WHAT TO DO -> Across all the records, filter for lines with the word "wayLines" and copy them.

────────

-- ==== Sys2Proof/Machine/MemCtl.lean ====
section
/-! DEFINITION. The last-level memory's conversions and controls (R203 to R209), the DRAM devices' refresh, scrub, repair and
page retirement (R216 to R224), page walks (R234) and translation invalidations (R235, R236). -/

namespace Sys2Proof.Machine

/-! ## Conversions (R203, R204, R208) -/

/-- The next pending conversion starts: the lowest way whose use differs from the target. -/
def State.nextConversion (s : State) (t j : Nat) : State :=
  let sl := (s.tile t).slice j
  if sl.conv.isSome then s else
  match (List.range 16).find? fun w => sl.scratch.getLsbD w ≠ sl.target.getLsbD w with
  | none => s
  | some w => s.modSlice t j fun sl => { sl with
      conv := some { way := w, toScratch := sl.target.getLsbD w, start := s.arithCycles t, at_ := s.floorCycles } }

/-- R208: SCRATCH_WAYS written: it replaces the target of every conversion still pending. -/
def State.setScratchWays (s : State) (t j : Nat) (v : BitVec 16) : State :=
  (s.modSlice t j fun sl => { sl with target := v }).nextConversion t j

/-- n bytes of memory from a key read zero, and are not poisoned. -/
def State.zeroRange (s : State) (k n : Nat) : State :=
  { s with mem := s.mem.filter fun c => !(decide (k ≤ c.1) && decide (c.1 < k + n))
           poison := s.poison.filter fun p => !(decide (k / 32 ≤ p) && decide (p < (k + n) / 32))
           dramErrs := s.dramErrs.filter fun x => !(decide (k / 32 ≤ x.1) && decide (x.1 < (k + n) / 32)) }

/-- The scratch bytes of a way read zero. -/
def State.zeroWay (s : State) (t j w : Nat) : State :=
  (s.dropUpsets fun u => decide (u.mem = .slice) && decide (u.unit = t * 128 + j) && decide (u.word / 16 % 16 = w)).zeroRange
    (memKey t (scratchTma j w 0)) (2 ^ 17)

/-- The lines of a cache way: (set, line). -/
def Slice.wayLines (sl : Slice) (w : Nat) : List (Nat × LlmLine) :=
  (sl.lines.filter fun x => x.1 % 16 = w).map fun x => (x.1 / 16, x.2)

/-- A conversion ends: the way has its new use, and the next one starts. -/
def State.endConversion (s : State) (t j w : Nat) (toScratch : Bool) : State :=
  (s.modSlice t j fun sl => { sl with scratch := setBit sl.scratch w toScratch, conv := none, writer := kdel sl.writer w }).nextConversion t j

/-- Held requests and requests to a way in conversion are presented again. -/
def State.afterConversion (s : State) (t : Nat) : State := s.retryHeld t

/-- WAY_TO_SCRATCH (R203): 1,024 cycles of examination and 512 of zeroing have passed; the dirty lines have gone to DRAM, which
waits while their device is critical (R218). -/
def execWayToScratch (t : Fin 12) (j : Fin 128) (s : State) : Res :=
  let sl := (s.tile t).slice j
  match sl.conv with
  | none => .next s
  | some c =>
    if !c.toScratch || s.arithCycles t < c.start + 1536 then .next s else
    let ls := sl.wayLines c.way
    if ls.any fun x => x.2.dirty && s.deviceHeld t (llmTma j x.1 x.2.tag) then .next s else
    let s := ls.foldl (fun s x => s.drainWay t j x.1 c.way) s
    .next (((s.zeroWay t j c.way).endConversion t j c.way true).afterConversion t)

────────

ANSWER BELOW ->
def Slice.wayLines (sl : Slice) (w : Nat) : List (Nat × LlmLine) :=
    let ls := sl.wayLines c.way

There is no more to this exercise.